[Stored data entries]
%%

-- ==== Sys2Proof/Machine/InOut.lean ====
section
/-! DEFINITION. Opcodes 7 and 8: PRINT, INPUT, IOMODE, SET_PIXEL, GET_PIXEL, GFXMODE (43_io_graphics.md). -/

namespace Sys2Proof.Machine

/-- PRINT (R180); the NaN it emits for a NaN is the free one of the step (log entry 2). -/
def execPrint (s : State) : Host.Outcome State Fault Refusal :=
  .next { s.pop.2 with output := s.output ++ [printEvent s.freeNaN s.ioMode s.pop.1] }

/-- INPUT with the source's answer (R181). -/
def inputWith (ans : InputAnswer) (s : State) : Host.Outcome State Fault Refusal := pushValue (answerValue ans) s

/-- INPUT (R181): the answer is a free value of the mode's kind, or `unavailable`. -/
def execInput (s : State) : Host.Outcome State Fault Refusal := inputWith s.inputDraw s

/-- IOMODE (R182): an unsupported number leaves the mode as it is. -/
def execIomode (s : State) : Host.Outcome State Fault Refusal :=
  .next { s.pop.2 with ioMode := (ioModeOf (F64.rnd s.pop.1 - s.params.modeBase)).getD s.ioMode }

/-- SET_PIXEL (R184): pops y, then x, then the value. -/
def execSetPixel (s : State) : Host.Outcome State Fault Refusal :=
  writeCell s s.pop.2.pop.2.pop.2 (pixelPos s.pop.2.pop.1 s.pop.1) (encodePixel s.gfxMode s.pop.2.pop.2.pop.1)

/-- GET_PIXEL (R186): pops y, then x. -/
def execGetPixel (s : State) : Host.Outcome State Fault Refusal :=
  commit s (s.pop.2.pop.2.push (decodePixel s.gfxMode (s.gridRead (pixelPos s.pop.2.pop.1 s.pop.1))))

/-- GFXMODE (R188): an unsupported number leaves the mode as it is. -/
def execGfxmode (s : State) : Host.Outcome State Fault Refusal :=
  .next { s.pop.2 with gfxMode := (gfxModeOf (F64.rnd s.pop.1 - s.params.modeBase)).getD s.gfxMode }

end Sys2Proof.Machine
end

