-- ==== Sys2Proof/Safety.lean ====
section
/-! DEFINITION. The terms the statements use: the invariant of the machine (R21, R24, R29, R30, R31), the popped operands, the
number a binary64 value stands for and correct rounding (R8, R217), 4-connected reach (R93), the selection of a mnemonic
(R101, R102), the state that a capacity fault or a reset leaves. -/

namespace Sys2Proof

namespace F64

/-- The value is a number. -/
def isFinite (a : F64) : Bool := decide (expField a ≠ 2047)

/-- The number a finite value stands for (0 for the others). -/
def val (a : F64) : ℚ :=
  match unpack a with
  | .fin s m e => (if s then -1 else 1) * (m : ℚ) * (2 : ℚ) ^ e
  | .nan => 0
  | .inf _ => 0

/-- `r` is `x` rounded to binary64 to nearest, ties to even (R8, R217): beyond the range an infinity of x's sign; else a finite
value of x's sign that no finite value is nearer than, and with an even last bit if another one is as near. -/
def RoundsTo (x : ℝ) (r : F64) : Prop :=
  ((2 : ℝ) ^ (1024 : ℕ) - 2 ^ (970 : ℕ) ≤ |x| → r = inf (neg r) ∧ (neg r = true ↔ x < 0)) ∧
  (|x| < (2 : ℝ) ^ (1024 : ℕ) - 2 ^ (970 : ℕ) →
    isFinite r = true ∧ (0 < x → neg r = false) ∧ (x < 0 → neg r = true) ∧
    (∀ y : F64, isFinite y = true → |(val r : ℝ) - x| ≤ |(val y : ℝ) - x|) ∧
    (∀ y : F64, isFinite y = true → val y ≠ val r → |(val y : ℝ) - x| = |(val r : ℝ) - x| → r.toNat % 2 = 0))

/-- a < 0 as IEEE-754 compares (R166). -/
def Negative (a : F64) : Prop := a = inf true ∨ (isFinite a = true ∧ val a < 0)

/-- a > 0 as IEEE-754 compares (R166). -/
def Positive (a : F64) : Prop := a = inf false ∨ (isFinite a = true ∧ 0 < val a)

/-- a = 0 as IEEE-754 compares (R166). -/
def IsZero (a : F64) : Prop := isFinite a = true ∧ val a = 0

end F64

/-- Every parameter from `lo` on selects `i` in the family of `op`, up to `hi` where there is one (R101, R102 with the default
P_SEL_OVERFLOW). -/
def SelectedBy (i : Instr) (op : Opcode) (lo : Nat) (hi : Option Nat) : Prop :=
  ∀ p t, lo ≤ p → (∀ m, hi = some m → p ≤ m) → decode .saturate ⟨op, p, t⟩ = .ok i

namespace Machine

/-- Reachable from `P` by steps to 4-neighbours over cells that `ok` admits (R93). -/
inductive Reaches (ok : Pos → Bool) (P : Pos) : Pos → Prop where
  | start : ok P = true → Reaches ok P P
  | next {q : Pos} (r : Pos) : Reaches ok P q → r ∈ neighbours q → ok r = true → Reaches ok P r

/-- The grid memory is in canonical form and within the capacities (R30, R55). -/
def Grid.ok (prm : Params) (g : Grid) : Bool := g.wf && fits prm.gridMaxW g.w && fits prm.gridMaxH g.h

/-- One step outside the grid (R21). -/
def Grid.justOutside (g : Grid) (p : Pos) : Prop :=
  ((p.x = -1 ∨ p.x = g.w) ∧ 0 ≤ p.y ∧ p.y < g.h) ∨ ((p.y = -1 ∨ p.y = g.h) ∧ 0 ≤ p.x ∧ p.x < g.w)

namespace State

/-- The value popped `k`-th, from 0: the k-th from the top, +0.0 once the stack is empty (R62). -/
def operand (s : State) (k : Nat) : F64 := s.stk.getD k (F64.zero false)

/-- The stack after `k` pops (R62). -/
def below (s : State) (k : Nat) : List F64 := s.stk.drop k

/-- The stack within its capacity, which is at least 1 (R61, R262). -/
def StackOk (s : State) : Prop := fits s.params.stackMax s.stk.length = true ∧ fits s.params.stackMax 1 = true

/-- What holds of every state the machine reaches: the stack is within its capacity (R29), the grid memory canonical and
within its capacities (R30), the pointer inside the grid, or one step outside it once halted (R21), a fault only where a step
could run (R265), the scratch map an array of the grid's size (R31). -/
structure Inv (s : State) : Prop where
  stackOk : s.StackOk
  gridOk : ∀ g, s.grid = some g → g.ok s.params = true
  inside : ∀ g, s.grid = some g → s.run ≠ .halted → g.inRange s.ptr = true
  outside : ∀ g, s.grid = some g → s.run = .halted → g.justOutside s.ptr
  faultOk : s.fault ≠ none → s.grid ≠ none ∧ s.run ≠ .halted
  scratchOk : ∀ g, s.grid = some g → CellMap.wf 0 g.w g.h s.scratch = true
  noGrid : s.grid = none → s.scratch = []

/-- A step of the block takes effect: a grid is installed, the block neither halted nor faulted (R120, R124, R133). -/
def Live (s : State) (g : Grid) : Prop := s.grid = some g ∧ s.run ≠ .halted ∧ s.fault = none

/-- Every piece of state but the grid, the scratch map and the model's draw counter as after a reset of `s` (R280); the
parameters stay. -/
def RegistersReset (s t : State) : Prop :=
  t.ptr = ⟨0, 0⟩ ∧ t.dir = s.params.resetDir ∧ t.run = .running ∧ t.fault = none ∧ t.ioMode = .character ∧
    t.gfxMode = .palette16 ∧ F64.val t.logFactor = 1 ∧ F64.val t.angFactor = 1 ∧ t.stk = [] ∧ t.output = [] ∧
    t.params = s.params

end State

/-- A quarter turn clockwise on the screen, toward the right-hand side (R252). -/
def clockwise : Dir → Dir
  | .down => .left
  | .right => .down
  | .up => .right
  | .left => .up

/-- A quarter turn counter-clockwise (R252). -/
def counterClockwise : Dir → Dir
  | .down => .right
  | .right => .up
  | .up => .left
  | .left => .down

/-- The values `E + k·l` with every earlier one on the way still matching, as the exclusion rule walks them (R91). -/
def WalkReaches (g : Grid) (c : Colour) (E l o : Pos) (k : Nat) : Prop :=
  1 ≤ k ∧ ∀ j, 1 ≤ j → j ≤ k → g.read (E.add (l.scale j)) = c ∧ g.read ((E.add (l.scale j)).add o) = c

/-- The log factor is its reset value or a natural logarithm that LOGBASE can store (R27). -/
def LogFactorOk (v : F64) : Prop := v = F64.one ∨ ∃ n : Nat, 5 ≤ n ∧ v = Config.ln (F64.ofInt n)

/-- A request of INSTALL that is in order (R126). -/
def InstallInOrder (prm : Params) (w h : Nat) (rows : List (List Nat)) : Prop :=
  1 ≤ w ∧ 1 ≤ h ∧ fits prm.gridMaxW w = true ∧ fits prm.gridMaxH h = true ∧ rows.length = h ∧
    ∀ row ∈ rows, row.length = w ∧ ∀ c ∈ row, c < 2 ^ 24

end Machine

end Sys2Proof
end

%%

▸ **THE TASK**: Give back exactly the lines above, from the line containing "def execGfxmode (s" through the line containing "the others). -/", with both end lines and nothing more.

▸ **OUTPUT OF THE EXERCISE**:
def execGfxmode (s : State) : Host.Outcome State Fault Refusal :=
  .next { s.pop.2 with gfxMode := (gfxModeOf (F64.rnd s.pop.1 - s.params.modeBase)).getD s.gfxMode }

end Sys2Proof.Machine
end

-- ==== Sys2Proof/Safety.lean ====
section
/-! DEFINITION. The terms the statements use: the invariant of the machine (R21, R24, R29, R30, R31), the popped operands, the
number a binary64 value stands for and correct rounding (R8, R217), 4-connected reach (R93), the selection of a mnemonic
(R101, R102), the state that a capacity fault or a reset leaves. -/

namespace Sys2Proof

namespace F64

/-- The value is a number. -/
def isFinite (a : F64) : Bool := decide (expField a ≠ 2047)

/-- The number a finite value stands for (0 for the others). -/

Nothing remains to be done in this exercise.